**TASK DETAILS:** The reply to the records below should contain exactly the lines from the line with "or_false] at h" through the line with "theorem witness_StepsKeepCapacities : fullState.WithinCapacity", and nothing besides.

Start of THE INPUT

theorem witness_EventsEndByTheOwnSteps : ∀ f ∈ internalSteps, f State.reset = none := by
  intro f h
  simp only [internalSteps, List.mem_cons, List.not_mem_nil, or_false] at h
  rcases h with h | h | h | h | h | h | h | h | h | h | h | h | h | h | h | h | h | h | h | h <;> subst h <;> rfl

theorem witness_StepsKeepCapacities : fullState.WithinCapacity ∧ ∃ t, step fullState = .next t :=
  ⟨⟨by decide, by decide, by decide +kernel, by decide, by decide, by decide, by decide, by decide, by decide,
    by decide⟩, _, rfl⟩

theorem witness_StepsKeepConfiguration : (mapped idleState).Configured ∧ ∃ t, step (mapped idleState) = .next t := by
  refine ⟨⟨by decide, fun r h => ?_⟩, _, rfl⟩
  have : r = sampleRegion := by simpa [mapped, idleState, State.reset] using h
  subst this; decide

theorem witness_StepsKeepGranuleFilter : fullState.FilterSound ∧ ∃ t, step fullState = .next t :=
  ⟨⟨by decide, by decide, fun h => nomatch h⟩, _, rfl⟩

theorem witness_StepsKeepRingSequences : activeState.RingOrdered ∧ ∃ t, step activeState = .next t := by
  refine ⟨fun r h => ?_, _, rfl⟩
  obtain rfl : openRing = r := Option.some.inj h
  decide

theorem witness_StepsKeepControllerRecords : activeState.ControllerSound ∧ ∃ t, step activeState = .next t :=
  ⟨⟨by decide, by decide, by decide, by decide, by decide, by decide, by decide, by decide⟩, _, rfl⟩

theorem witness_StepsKeepSafePromise :
    ({ activeState with pfw := true, hold := .safe } : State).SafeSound ∧
      ∃ t, step { activeState with pfw := true, hold := .safe } = .next t :=
  ⟨⟨by decide, by decide⟩, _, rfl⟩

theorem witness_StepsKeepTagsDistinct : (capturing .undoRead .reading .undoRead).TagsSound ∧
    ∃ t, step (capturing .undoRead .reading .undoRead) = .next t :=
  ⟨⟨by decide, by decide, by decide⟩, _, rfl⟩

theorem witness_WrittenSlotsHaveTheirLayout :
    zeroPayload.length = 8 ∧ (markerSlot .close 7 2 1 0).length % 2 = 0 ∧ ([] : List Word).length % 2 = 0 := by decide

theorem witness_RequestFramesReadBack :
    ([1, 2, 3, 4, 5, 6] : List Word).length ≤ 6 ∧ (List.replicate 64 true).length % 32 = 0 ∧
      ([] : List Word).length ≤ 6 ∧ ([] : List Bool).length % 32 = 0 := by decide

theorem witness_RingAllocatesAtHeadAndTracksTheFrontier : activeState.ring = some openRing := rfl

theorem witness_NopAndReadStatusAnswer : State.reset.rstHeld = false ∧ (bare 1).args = [] ∧ (with_ 1 [0]).args ≠ [] := by
  decide

/-- Values at the ends of the ranges of R186: 0 for JOURNAL_SLOTS, 1023 not; JOURNAL_BASE 0xFFFF0000; 3 for RETRY_LIMIT
not; 4095 for DS_TIMEOUT_US, 4096 not; 63 for ALERT_MASK, 64 not; ids 0 and 13 not. -/
theorem witness_SetParamStoresAcceptableValues :
    State.reset.rstHeld = false ∧ State.reset.controller = .unmounted ∧ idleState.rstHeld = false ∧
      idleState.controller ≠ .unmounted ∧
      ([(2, 0), (2, 262144), (1, 0xFFFF0000), (9, 4095), (12, 63), (7, 64)] : List (Nat × Word)).all
        (fun p => (State.reset.settings.put p.1 p.2).isSome) = true ∧
      ([(2, 1023), (7, 3), (9, 4096), (9, 0), (12, 64), (0, 0), (13, 0)] : List (Nat × Word)).all
        (fun p => (State.reset.settings.put p.1 p.2).isNone) = true := by decide

theorem witness_GetParamReturnsTheStoredValue :
    State.reset.rstHeld = false ∧ ([] : List Word).length ≠ 1 ∧ (1#32).toNat = 1 ∧ (12#32).toNat = 12 ∧
      (13#32).toNat = 13 := by decide

theorem witness_RegionsAreWrittenAndRead :
    State.reset.rstHeld = false ∧ 15 < (16#32).toNat ∧ (15#32).toNat ≤ 15 ∧
      (12 ≤ (32#32).toNat ∧ (32#32).toNat ≤ 32 ∧ (0#32).toNat % 2 ^ (32#32).toNat = 0 ∧ (0xFFFF#32).toNat < 65536) ∧
      ¬(12 ≤ (11#32).toNat) ∧ ([] : List Word).length ≠ 1 ∧ ([] : List Word).length ≠ 6 := by decide

theorem witness_AlertsAreReadAndCleared :
    State.reset.rstHeld = false ∧ 64 ≤ (64#32).toNat ∧ (63#32).toNat < 64 ∧
      ({ State.reset with latched := 0x20, settings := { State.reset.settings with alertMask := 0x3F } } : State).alertLine
        = true := by decide

theorem witness_IncidentsAreLoggedAndPopped :
    ({ State.reset with incidents := List.replicate 15 (Incident.bare .dsTimeout) } : State).incidents.length < 16 ∧
      16 ≤ fullState.incidents.length ∧ State.reset.incidents = [] ∧ State.reset.rstHeld = false ∧
      fullState.incidents = Incident.bare .dsTimeout :: List.replicate 15 (Incident.bare .dsTimeout) ∧
      fullState.rstHeld = false := by decide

End of THE INPUT

**ANSWER TO THE EXERCISE:**
  simp only [internalSteps, List.mem_cons, List.not_mem_nil, or_false] at h
  rcases h with h | h | h | h | h | h | h | h | h | h | h | h | h | h | h | h | h | h | h | h <;> subst h <;> rfl

theorem witness_StepsKeepCapacities : fullState.WithinCapacity ∧ ∃ t, step fullState = .next t :=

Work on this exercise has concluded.